def regTable2 : List RegDef := [
  ⟨"ELS.JOBABRT", 0x650, [], .elsClient, [⟨0, 32, .ro, 0, false⟩]⟩,
  ⟨"ELS.CTX", 0x654, [], .elsContext, [⟨0, 4, .ro, 0, false⟩, ⟨4, 2, .ro, 0, false⟩, ⟨6, 1, .ro, 0, false⟩, ⟨7, 6, .ro, 0, false⟩, ⟨13, 6, .ro, 0, false⟩, ⟨19, 3, .ro, 0, false⟩]⟩,
  ⟨"ELS.SWAPS", 0x658, [], .elsRegion, [⟨0, 16, .ro, 0, false⟩, ⟨16, 16, .ro, 0, false⟩]⟩,
  ⟨"ELS.CUTS", 0x65C, [], .elsRegion, [⟨0, 16, .ro, 0, false⟩, ⟨16, 16, .ro, 0, false⟩]⟩,
  ⟨"ELS.OVR", 0x660, [], .elsRegion, [⟨0, 32, .ro, 0, false⟩]⟩,
  ⟨"ELS.CLR", 0x664, [], .none, [⟨0, 1, .wo, 0, false⟩]⟩,
  ⟨"WGT.STATE", 0x700, [], .none, [⟨0, 1, .ro, 0, false⟩, ⟨1, 3, .ro, 0, false⟩, ⟨16, 16, .ro, 0, false⟩]⟩,
  ⟨"WGT.TRAIN", 0x704, [], .none, [⟨0, 16, .rws, 0, true⟩, ⟨16, 16, .rws, 0, true⟩]⟩,
  ⟨"WGT.ETA", 0x708, [], .none, [⟨0, 32, .rws, 0, true⟩]⟩,
  ⟨"WGT.CLIP", 0x70C, [], .none, [⟨0, 32, .rws, 0, true⟩]⟩,
  ⟨"WGT.CTL", 0x710, [], .none, [⟨0, 1, .rws, 0, true⟩, ⟨1, 1, .rws, 0, false⟩, ⟨2, 1, .rws, 0, false⟩]⟩,
  ⟨"WGT.CNT", 0x714, [], .none, [⟨0, 16, .ro, 0, false⟩, ⟨16, 16, .ro, 0, false⟩]⟩,
  ⟨"WGT.SAT", 0x718, [], .none, [⟨0, 32, .ro, 0, false⟩]⟩,
  ⟨"WGT.CLR", 0x71C, [], .none, [⟨0, 1, .wo, 0, false⟩]⟩,
  ⟨"TST.CFG", 0x740, [], .none, [⟨0, 6, .rws, 0, true⟩, ⟨16, 16, .rws, 0, true⟩]⟩,
  ⟨"TST.LIM", 0x744, [], .none, [⟨0, 16, .rws, 0, true⟩, ⟨16, 16, .rws, 0, true⟩]⟩,
  ⟨"TST.N", 0x748, [], .none, [⟨0, 32, .ro, 0, false⟩]⟩,
  ⟨"TST.EACT", 0x74C, [], .none, [⟨0, 32, .ro, 0, false⟩]⟩,
  ⟨"TST.ECAND", 0x750, [], .none, [⟨0, 32, .ro, 0, false⟩]⟩,
  ⟨"TST.ECLS", 0x754, [], .none, [⟨0, 32, .ro, 0, false⟩]⟩,
  ⟨"TST.DROP", 0x758, [], .none, [⟨0, 32, .ro, 0, false⟩]⟩,
  ⟨"SCH.CFG", 0x780, [], .none, [⟨0, 16, .ro, 0, true⟩]⟩,
  ⟨"SCH.CNT", 0x784, [], .none, [⟨0, 8, .ro, 0, false⟩, ⟨8, 8, .ro, 0, false⟩, ⟨16, 16, .ro, 0, false⟩]⟩,
  ⟨"SCH.CLR", 0x788, [], .none, [⟨0, 1, .wo, 0, false⟩]⟩]


def regTable3 : List RegDef := [
  ⟨"ANV.CTL", 0x10010000, [(0x1000000, 8), (0x1000, 4)], .none, [⟨0, 4, .ro, 0, false⟩, ⟨4, 4, .ro, 0, false⟩, ⟨8, 8, .ro, 0, false⟩, ⟨16, 7, .ro, 0, false⟩, ⟨23, 1, .ro, 0, false⟩, ⟨24, 1, .ro, 0, false⟩, ⟨25, 2, .ro, 0, false⟩, ⟨28, 1, .ro, 0, false⟩]⟩,
  ⟨"ANV.STAT", 0x10010004, [(0x1000000, 8), (0x1000, 4)], .none, [⟨0, 16, .w1c, 0, false⟩, ⟨16, 1, .ro, 0, false⟩, ⟨17, 1, .ro, 0, false⟩]⟩,
  ⟨"ANV.ZISLOT", 0x10010008, [(0x1000000, 8), (0x1000, 4)], .none, [⟨0, 32, .ro, 0, false⟩]⟩,
  ⟨"ANV.ZIPOS", 0x1001000C, [(0x1000000, 8), (0x1000, 4)], .none, [⟨0, 16, .ro, 0, false⟩, ⟨16, 6, .ro, 0, false⟩, ⟨22, 7, .ro, 0, false⟩, ⟨31, 1, .ro, 0, false⟩]⟩,
  ⟨"ANV.FRZ", 0x10010010, [(0x1000000, 8), (0x1000, 4)], .none, [⟨0, 16, .ro, 0, false⟩, ⟨16, 16, .ro, 0, false⟩]⟩,
  ⟨"ANV.CHK", 0x10010014, [(0x1000000, 8), (0x1000, 4)], .none, [⟨0, 16, .ro, 0, false⟩]⟩,
  ⟨"ANV.CHKSLOT", 0x10010018, [(0x1000000, 8), (0x1000, 4)], .none, [⟨0, 32, .ro, 0, false⟩]⟩,
  ⟨"ANV.ACT", 0x1001001C, [(0x1000000, 8), (0x1000, 4)], .none, [⟨0, 32, .ro, 0, false⟩]⟩,
  ⟨"ANV.EROWS", 0x10010020, [(0x1000000, 8), (0x1000, 4)], .none, [⟨0, 9, .ro, 0, true⟩, ⟨16, 10, .ro, 0, true⟩]⟩,
  ⟨"ANV.CLR", 0x10010024, [(0x1000000, 8), (0x1000, 4)], .none, [⟨0, 1, .wo, 0, false⟩, ⟨1, 1, .wo, 0, false⟩]⟩,
  ⟨"PLN.CTL", 0x10014000, [(0x1000000, 8), (0x1000, 2)], .none, [⟨0, 3, .ro, 0, true⟩, ⟨4, 4, .ro, 0, true⟩]⟩,
  ⟨"PLN.STAT", 0x10014004, [(0x1000000, 8), (0x1000, 2)], .none, [⟨0, 16, .w1c, 0, false⟩, ⟨16, 1, .ro, 0, false⟩, ⟨17, 1, .ro, 0, false⟩]⟩,
  ⟨"PLN.LFLG0", 0x10014008, [(0x1000000, 8), (0x1000, 2)], .none, [⟨0, 32, .w1c, 0, false⟩]⟩,
  ⟨"PLN.LFLG1", 0x1001400C, [(0x1000000, 8), (0x1000, 2)], .none, [⟨0, 32, .w1c, 0, false⟩]⟩,
  ⟨"PLN.ZISLOT", 0x10014010, [(0x1000000, 8), (0x1000, 2)], .none, [⟨0, 32, .ro, 0, false⟩]⟩,
  ⟨"PLN.ZIPOS", 0x10014014, [(0x1000000, 8), (0x1000, 2)], .none, [⟨0, 6, .ro, 0, false⟩, ⟨6, 6, .ro, 0, false⟩, ⟨12, 3, .ro, 0, false⟩, ⟨31, 1, .ro, 0, false⟩]⟩,
  ⟨"PLN.WIT", 0x10014018, [(0x1000000, 8), (0x1000, 2)], .none, [⟨0, 16, .ro, 0, false⟩, ⟨16, 6, .ro, 0, false⟩, ⟨31, 1, .ro, 0, false⟩]⟩,
  ⟨"PLN.WITSLOT", 0x1001401C, [(0x1000000, 8), (0x1000, 2)], .none, [⟨0, 32, .ro, 0, false⟩]⟩,
  ⟨"PLN.ACT", 0x10014020, [(0x1000000, 8), (0x1000, 2)], .none, [⟨0, 32, .ro, 0, false⟩]⟩,
  ⟨"PLN.STRICT", 0x10014024, [(0x1000000, 8), (0x1000, 2)], .none, [⟨0, 32, .ro, 0, false⟩]⟩,
  ⟨"PLN.CLR", 0x10014028, [(0x1000000, 8), (0x1000, 2)], .none, [⟨0, 1, .wo, 0, false⟩, ⟨1, 1, .wo, 0, false⟩]⟩,
  ⟨"SLC.STAT", 0x10018000, [(0x1000000, 8)], .none, [⟨0, 16, .w1c, 0, false⟩, ⟨16, 1, .ro, 0, false⟩]⟩,
  ⟨"SLC.ZISLOT", 0x10018004, [(0x1000000, 8)], .none, [⟨0, 32, .ro, 0, false⟩]⟩,
  ⟨"SLC.ZIPOS", 0x10018008, [(0x1000000, 8)], .none, [⟨0, 4, .ro, 0, false⟩, ⟨4, 14, .ro, 0, false⟩, ⟨18, 9, .ro, 0, false⟩, ⟨31, 1, .ro, 0, false⟩]⟩]


def regTable4 : List RegDef := [
  ⟨"SLC.FRZ", 0x1001800C, [(0x1000000, 8)], .none, [⟨0, 16, .ro, 0, false⟩, ⟨16, 16, .ro, 0, false⟩]⟩,
  ⟨"SLC.BYTES", 0x10018010, [(0x1000000, 8)], .none, [⟨0, 32, .ro, 0, false⟩]⟩,
  ⟨"SLC.CLR", 0x10018014, [(0x1000000, 8)], .none, [⟨0, 1, .wo, 0, false⟩, ⟨1, 1, .wo, 0, false⟩]⟩,
  ⟨"SWG.STAT", 0x10019000, [(0x1000000, 8)], .none, [⟨0, 16, .w1c, 0, false⟩, ⟨16, 1, .ro, 0, false⟩, ⟨17, 1, .ro, 0, false⟩]⟩,
  ⟨"SWG.CHK", 0x10019004, [(0x1000000, 8)], .none, [⟨0, 16, .ro, 0, false⟩, ⟨16, 16, .ro, 0, false⟩]⟩,
  ⟨"SWG.CHKSLOT", 0x10019008, [(0x1000000, 8)], .none, [⟨0, 32, .ro, 0, false⟩]⟩,
  ⟨"SWG.BYTES", 0x1001900C, [(0x1000000, 8)], .none, [⟨0, 32, .ro, 0, false⟩]⟩,
  ⟨"SWG.CLR", 0x10019010, [(0x1000000, 8)], .none, [⟨0, 1, .wo, 0, false⟩]⟩,
  ⟨"CRU.STAT", 0x1001A000, [(0x1000000, 8)], .none, [⟨0, 16, .w1c, 0, false⟩, ⟨16, 1, .ro, 0, false⟩]⟩,
  ⟨"CRU.TSEL", 0x1001A004, [(0x1000000, 8)], .none, [⟨0, 4, .rw, 0, false⟩]⟩,
  ⟨"CRU.TBASE", 0x1001A008, [(0x1000000, 8)], .none, [⟨0, 18, .ro, 0, false⟩, ⟨31, 1, .ro, 0, false⟩]⟩,
  ⟨"CRU.TSHAPE", 0x1001A00C, [(0x1000000, 8)], .none, [⟨0, 13, .ro, 0, false⟩, ⟨16, 13, .ro, 0, false⟩]⟩,
  ⟨"CRU.TEXP", 0x1001A010, [(0x1000000, 8)], .none, [⟨0, 12, .ro, 0, false⟩, ⟨16, 6, .ro, 0, false⟩]⟩,
  ⟨"CRU.TFLAGS", 0x1001A014, [(0x1000000, 8)], .none, [⟨0, 16, .ro, 0, false⟩, ⟨16, 1, .ro, 0, false⟩, ⟨17, 15, .ro, 0, false⟩]⟩,
  ⟨"CRU.TACC", 0x1001A018, [(0x1000000, 8)], .none, [⟨0, 32, .ro, 0, false⟩]⟩,
  ⟨"CRU.SAT", 0x1001A01C, [(0x1000000, 8)], .none, [⟨0, 16, .ro, 0, false⟩, ⟨16, 16, .ro, 0, false⟩]⟩,
  ⟨"CRU.CLR", 0x1001A020, [(0x1000000, 8)], .none, [⟨0, 1, .wo, 0, false⟩]⟩,
  ⟨"CRU.TRHO", 0x1001A024, [(0x1000000, 8)], .none, [⟨0, 16, .ro, 0, false⟩]⟩,
  ⟨"TNK.STAT", 0x1001C000, [(0x1000000, 8), (0x400, 4)], .none, [⟨0, 1, .ro, 0, false⟩, ⟨8, 7, .ro, 0, false⟩]⟩,
  ⟨"TNK.SELF", 0x1001C004, [(0x1000000, 8), (0x400, 4)], .none, [⟨0, 16, .ro, 0, false⟩, ⟨16, 16, .ro, 0, false⟩]⟩,
  ⟨"TNK.SELFSLOT", 0x1001C008, [(0x1000000, 8), (0x400, 4)], .none, [⟨0, 32, .ro, 0, false⟩]⟩,
  ⟨"TNK.LKMISS", 0x1001C00C, [(0x1000000, 8), (0x400, 4)], .none, [⟨0, 16, .ro, 0, false⟩, ⟨16, 16, .ro, 0, false⟩]⟩,
  ⟨"TNK.BATCH", 0x1001C010, [(0x1000000, 8), (0x400, 4)], .none, [⟨0, 16, .ro, 0, false⟩, ⟨16, 16, .ro, 0, false⟩]⟩,
  ⟨"TNK.REENC", 0x1001C014, [(0x1000000, 8), (0x400, 4)], .none, [⟨0, 16, .ro, 0, false⟩, ⟨16, 16, .ro, 0, false⟩]⟩]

PROBLEM TO SOLVE: Report every line of the data above that contains the string "BYTES" by copying it in full.

ANSWER TO THIS PROBLEM:
  ⟨"SLC.BYTES", 0x10018010, [(0x1000000, 8)], .none, [⟨0, 32, .ro, 0, false⟩]⟩,
  ⟨"SWG.BYTES", 0x1001900C, [(0x1000000, 8)], .none, [⟨0, 32, .ro, 0, false⟩]⟩,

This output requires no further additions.